_SOURCE MATERIAL_
-- ==== Sys2Proof/Laws/Evaluate.lean ====
section
/-!
SUPPORT. What the shared operations can do, said once: `raise`, `evaluate`, and what `exec` is for every
instruction.
-/
namespace Sys2Proof.Machine

/-- An error never answers a next state. -/
theorem raise_ne_next (e : LookupError) (t : State) : raise e ≠ .next t := by
  cases e <;> simp [raise, raiseUnknownOpcode]

/-- The evaluation of an opcode whose lookup answers a spec. -/
theorem evaluate_of_lookup {op : Byte} {spec : InstructionSpec} (h : lookup op = .ok spec)
    (o : Operand) (s : State) :
    evaluate op o s = .next (s.latch
      (decodedRecord op spec (resolveWith spec.mode o.first o.second s.pc s.x s.y s.mem) s.bt)
      (s.pc :: resolverReads spec.mode o.first o.second s.pc s.x)) := by
  unfold evaluate
  rw [h]

/-- The evaluation of an opcode whose lookup answers an error. -/
theorem evaluate_of_error {op : Byte} {e : LookupError} (h : lookup op = .error e)
    (o : Operand) (s : State) : evaluate op o s = raise e := by
  unfold evaluate
  rw [h]

/-- Everything an evaluation that completes has done. -/
theorem evaluate_next_cases {op : Byte} {o : Operand} {s t : State} (h : evaluate op o s = .next t) :
    ∃ spec, lookup op = .ok spec ∧
      t = s.latch
        (decodedRecord op spec (resolveWith spec.mode o.first o.second s.pc s.x s.y s.mem) s.bt)
        (s.pc :: resolverReads spec.mode o.first o.second s.pc s.x) := by
  cases hl : lookup op with
  | error e => exact absurd (evaluate_of_error hl o s ▸ h) (raise_ne_next e t)
  | ok spec =>
    rw [evaluate_of_lookup hl] at h
    cases h
    exact ⟨spec, rfl, rfl⟩

/-- Every meaning is the shared evaluation at the instruction's own opcode and operand (R80). -/
theorem exec_eq_evaluate (i : Instr) (s : State) : exec i s = evaluate i.opcode i.operand s := by
  cases i <;> rfl

/-- Everything an instruction that completes has done. -/
theorem exec_next_cases {i : Instr} {s t : State} (h : exec i s = .next t) :
    ∃ spec, lookup i.opcode = .ok spec ∧
      t = s.latch
        (decodedRecord i.opcode spec
          (resolveWith spec.mode i.operand.first i.operand.second s.pc s.x s.y s.mem) s.bt)
        (s.pc :: resolverReads spec.mode i.operand.first i.operand.second s.pc s.x) :=
  evaluate_next_cases (exec_eq_evaluate i s ▸ h)

end Sys2Proof.Machine
end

_WORK TO BE COMPLETED_
Set down exactly the lines above, from the one containing "i.opcode = .ok spec ∧" to the final line of the material, with both ends kept and no other lines.

_EXPECTED ANSWER_
    ∃ spec, lookup i.opcode = .ok spec ∧
      t = s.latch
        (decodedRecord i.opcode spec
          (resolveWith spec.mode i.operand.first i.operand.second s.pc s.x s.y s.mem) s.bt)
        (s.pc :: resolverReads spec.mode i.operand.first i.operand.second s.pc s.x) :=
  evaluate_next_cases (exec_eq_evaluate i s ▸ h)

end Sys2Proof.Machine
end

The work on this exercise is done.